• **Assigned task**
In the listing, find every line that has the string "ftStep" and copy it.

• **Available data**
-- ==== Sys2Proof/Machine/Time.lean ====
section
/-! DEFINITION. Time.lean: frame time, its synchronisation, and raisings (chapter "Frame time and raising"). -/
namespace Sys2Proof.Machine

/-- Synchronisation states of Table TIM-1. -/
def tsUnsync : Nat := 0
def tsAcquiring : Nat := 1
def tsSynced : Nat := 2
def tsHoldover : Nat := 3
def tsLost : Nat := 4

def timSt (s : State) : Nat := getF s TIM_SYNC.STATE

def setTimSt (s : State) (x : Nat) : State := setF s TIM_SYNC.STATE 0 x

/-- A signed 64-bit difference of two frame times (R420). -/
def ftDiff (a b : W64) : Int := (a - b).toInt

/-- Frame time advanced by one fclk (R418). -/
def ftTick (s : State) : State :=
  let x := s.tim.frac + getF s TIM_RATE.RATE
  { s with tim := { s.tim with now := s.tim.now + BitVec.ofNat 64 (x / 2 ^ 32), frac := x % 2 ^ 32 } }

/-- Frame time stepped by `off` counts (R419). -/
def ftStep (s : State) (off : Int) : State :=
  let s := { s with tim := { s.tim with now := s.tim.now + BitVec.ofInt 64 off } }
  setEvt (setF s TIM_SYNC.STEPS 0 (getF s TIM_SYNC.STEPS + 1)) TIM_EVT.STEP

def nominalRate : Nat := 0x6666666666

/-- RATE within `k` parts in `d` of nominal: the servo's filter is not stated (R418, R425, R431). -/
def freeRate (s : State) (k d : Nat) : State :=
  let w := nominalRate * k / d
  let (n, s) := takeFresh s
  setF s TIM_RATE.RATE 0 (nominalRate - w + Config.pick n % (2 * w + 1))

def slew (s : State) : State := freeRate s 100 1000000

/-- The chip enters LOST. -/
def enterLost (s : State) : State := setEvt (setTimSt s tsLost) TIM_EVT.LOST

/-- A SYNCED chip enters HOLDOVER (R426). -/
def enterHoldover (s : State) : State :=
  if timSt s ≠ tsSynced then s
  else setEvt (setTimSt { s with tim := { s.tim with held := s.tim.now } } tsHoldover) TIM_EVT.HOLD

/-! ## Raisings held for synchronisation (R433) -/

/-- The lateness test of a raising that has not passed it, at SYNCED: unlaunched, parked, or waiting for a slot. -/
def lateHeld (s : State) (sl : Slot) : State :=
  if !raising sl.d || sl.raiseOk then s
  else if (slotOf s sl.seq).isSome then (if sl.ph = .fetching then s else lateTest s sl 1)
  else if past1us s sl.d && cq s sl.ctx QCTX.LATEPOL == 0 then
    match s.que.park.find? fun e => e.2.slot.seq == sl.seq with
    | some e => completeParked s e.1 stRaiseMissed 1
    | none => completeWaiting s sl stRaiseMissed 1
  else s

/-- The chip reaches SYNCED. -/
def enterSynced (s : State) : State :=
  let was := timSt s
  let s := setTimSt s tsSynced
  if was = tsSynced ∨ was = tsHoldover then s
  else
    let all := mvals s.que.slots ++ (mvals s.que.park).map (·.slot) ++ s.que.retryWait
    all.foldl lateHeld s

/-! ## The tree (R421, R426, R430) -/

/-- A neighbour's announcement over peer port `p`: PRIO, grandmaster, depth, chip. -/
def announced (s : State) (p : Nat) : Option (Nat × Nat × Nat × Nat) :=
  let x := portOf s p
  let gm := bget x.hb HB.GM
  let c := getF s LNK_STAT.PEER p
  if isPeer s p && portUp s p && x.hb != 0 && decide (bget x.hb HB.PRIO < 255) && !fencedChip s gm && !fencedChip s c then
    some (bget x.hb HB.PRIO, gm, bget x.hb HB.DEPTH, c)
  else none

/-- The chip may be grandmaster itself. -/
def eligible (s : State) : Bool := tstF s TIM_CFG.EN && decide (getF s TIM_CFG.PRIO < 255)

/-- The best grandmaster the chip knows of: PRIO and chip; its own announcement of itself through others does not count. -/
def bestGm (s : State) : Option (Nat × Nat) :=
  let l := (if eligible s then [(getF s TIM_CFG.PRIO, own s)] else [])
    ++ portNums.filterMap fun p => (announced s p).bind fun a => if a.2.1 = own s then none else some (a.1, a.2.1)
  l.foldl (fun (b : Option (Nat × Nat)) e => match b with
    | none => some e
    | some x => if e.1 < x.1 ∨ (e.1 = x.1 ∧ e.2 < x.2) then some e else b) none

/-- The parent port for grandmaster `g`: smallest depth, then lowest chip (R421). -/
def parentPort (s : State) (g : Nat) : Option (Nat × Nat) :=
  (portNums.filterMap fun p => (announced s p).bind fun a => if a.2.1 = g then some (p, a.2.2.1, a.2.2.2) else none).foldl
    (fun (b : Option (Nat × Nat × Nat)) e => match b with
      | none => some e
      | some x => if e.2.1 < x.2.1 ∨ (e.2.1 = x.2.1 ∧ e.2.2 < x.2.2) then some e else b) none
    |>.map fun e => (e.1, e.2.1)

/-- Grandmaster, parent and depth chosen again. -/
def rechoose (s : State) : State :=
  match bestGm s with
  | none => setF s TIM_SYNC.PORT 0 15
  | some (prio, g) =>
    let changed := s.tim.known && g != getF s TIM_SYNC.GM
    let s := if changed then setEvt s TIM_EVT.GMCHG else s
    let s := if changed && g != own s then enterHoldover s else s
    let s := setF { s with tim := { s.tim with known := true, gmPrio := prio } } TIM_SYNC.GM 0 g
    if g = own s then
      enterSynced (setF (setF s TIM_SYNC.PORT 0 15) TIM_SYNC.DEPTH 0 0)
    else match parentPort s g with
      | some (p, d) => setF (setF s TIM_SYNC.PORT 0 p) TIM_SYNC.DEPTH 0 (min 15 (d + 1))
      | none => setF s TIM_SYNC.PORT 0 15

/-- Chip `c` is fenced: a fenced parent brings HOLDOVER (R426). -/
def timeFence (s : State) (c : Nat) : State :=
  let p := getF s TIM_SYNC.PORT
  let s := if p < 12 ∧ getF s LNK_STAT.PEER p = c then enterHoldover s else s
  if tstF s TIM_CFG.EN then rechoose s else s

/-- The bound of R429. -/
def timBound (s : State) : Nat :=
  if 8 < getF s TIM_SYNC.DEPTH then 2047
  else if timSt s = tsSynced then 4
  else if timSt s = tsHoldover then min 2047 (4 + ceilDiv ((s.tim.now - s.tim.held).toNat * 100) (256 * 1000000000))
  else 2047

/-! ## The exchange (R423 to R427) -/

/-- TIME_EXCHANGE_START (R423): the parent port sends TIME_REQ; an exchange without a reply is counted (R426). -/
def execTimeExchangeStart (s : State) : Host.Outcome State Fault Refusal :=
  answer (coreParts ++ [.tim, .lnk]) s (whenLive s fun s =>
    let p := getF s TIM_SYNC.PORT
    if !tstF s TIM_CFG.EN then s
    else
      let miss := if s.tim.out.isSome then s.tim.miss + 1 else s.tim.miss
      let s := { s with tim := { s.tim with miss := miss, out := none } }
      let s := if 8 ≤ miss && timSt s == tsSynced && getF s TIM_SYNC.GM != own s then rechoose (enterHoldover s) else s
      if 12 ≤ p || !portUp s p then s
      else
        let x := s.tim.xid
        let s := { s with tim := { s.tim with xid := (x + 1) % 65536, out := some (x, s.tim.now) } }
        portSend s p (ctlHdr ctTimeReq [(⟨104, 16⟩, x)]) [])

/-- TIME_REQ (R423, R427): T2 is taken here, T3 when the reply is sent. -/
def execTimeReq (p xid : Nat) (s : State) : Host.Outcome State Fault Refusal :=
  answer [.lnk] s (whenLive s fun s =>
    if !tstF s TIM_CFG.EN || !portUp s p || (isEdge s p && !tstF s TIM_CFG.EDGESYNC) then s
    else portSend s p (ctlHdr ctTimeRsp [(⟨104, 16⟩, xid), (⟨94, 10⟩, getF s TIM_SYNC.GM), (⟨90, 4⟩, getF s TIM_SYNC.DEPTH),
      (⟨0, 64⟩, s.tim.now.toNat)]) (leBytes 8 s.tim.now.toNat ++ leBytes 8 (getF s TIM_EPOCH.EPOCH)))

/-- A completed exchange (R425). -/
def exchanged (s : State) (t1 t2 t3 t4 : W64) : State :=
  let off := (ftDiff t2 t1 - ftDiff t4 t3) / 2
  let far := decide (256000 < off.natAbs)
  let s := regSet s .TIM_OFFSET 0 (BitVec.ofInt 64 off)
  let st := timSt s
  let setGood (s : State) (g : Nat) : State := { s with tim := { s.tim with good := g } }
  if st = tsUnsync ∨ st = tsLost then setGood (setTimSt (ftStep s off) tsAcquiring) 0
  else if st = tsAcquiring then
    if far then setGood (ftStep s off) 0
    else
      let g := if off.natAbs ≤ 512 then s.tim.good + 1 else 0
      let s := setGood (slew s) g
      if g = 16 then enterSynced s else s
  else if far then enterLost s
  else enterSynced (slew s)

/-- TIME_RSP (R425): only a reply from the parent to the request that is out. -/
def execTimeRsp (p : Nat) (w0 w1 : BitVec 128) (s : State) : Host.Outcome State Fault Refusal :=
  answer (coreParts ++ [.tim]) s (whenLive s fun s => match s.tim.out with
    | some (x, t1) =>
      if p ≠ getF s TIM_SYNC.PORT ∨ bget w0 ⟨104, 16⟩ ≠ x then s
      else
        let s := { s with tim := { s.tim with out := none, miss := 0 } }
        let s := regSet s .TIM_EPOCH 0 (w1.extractLsb' 64 64)
        let s := setF s TIM_SYNC.DEPTH 0 (min 15 (bget w0 ⟨90, 4⟩ + 1))
        exchanged s t1 (w0.extractLsb' 0 64) (w1.extractLsb' 0 64) s.tim.now
    | none => s)

/-- HOLDOVER_LIMIT (R426). -/
def execHoldoverLimit (s : State) : Host.Outcome State Fault Refusal :=
  answer [.regs, .obs] s (whenLive s fun s => if timSt s = tsHoldover then enterLost s else s)

/-- PTP_REFERENCE_MESSAGE (R431): reference time `ref` in ns, once the servo has locked to it. -/
def execPtpReferenceMessage (ref : W64) (locked : Bool) (s : State) : Host.Outcome State Fault Refusal :=
  answer [.regs, .obs, .tim, .fresh] s (whenLive s fun s =>
    if !(eligible s && getF s TIM_SYNC.GM == own s && s.tim.known && tstF s TIM_CFG.EXTREF) || !locked || s.tim.refOff then s
    else
      let ns := BitVec.ofNat 64 (s.tim.now.toNat / 256)
      if getF s TIM_EPOCH.EPOCH = 0 then regSet s .TIM_EPOCH 0 (ref - ns)
      else if 1000000 < (ref - (regGet s .TIM_EPOCH 0 + ns)).toInt.natAbs then
        setEvt { s with tim := { s.tim with refOff := true } } TIM_EVT.REFFAR
      else freeRate s 10 1000000)

/-! ## Raising (R435) -/

/-- Place of an opcode in the order of R435. -/
def raiseRank (sl : Slot) : Nat := if opcode sl.d = ocCut then 0 else if opcode sl.d = ocEmbSwitch then 1 else 2

/-- Raisings that may launch now, in the order of R435. -/
def dueRaisings (s : State) : List Slot :=
  ((mvals s.que.slots).filter fun sl => raising sl.d && canLaunch s sl && (covered s sl).isEmpty).mergeSort fun a b =>
    decide (raiseRank a < raiseRank b) || (decide (raiseRank a = raiseRank b) && decide (a.seq ≤ b.seq))

/-- Up to 16 raisings launch. -/
def raiseMatch (s : State) : State := ((dueRaisings s).take 16).foldl (fun s sl => launch s sl.seq) s

end Sys2Proof.Machine
end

• **Exercise response**
def ftStep (s : State) (off : Int) : State :=
  if st = tsUnsync ∨ st = tsLost then setGood (setTimSt (ftStep s off) tsAcquiring) 0
    if far then setGood (ftStep s off) 0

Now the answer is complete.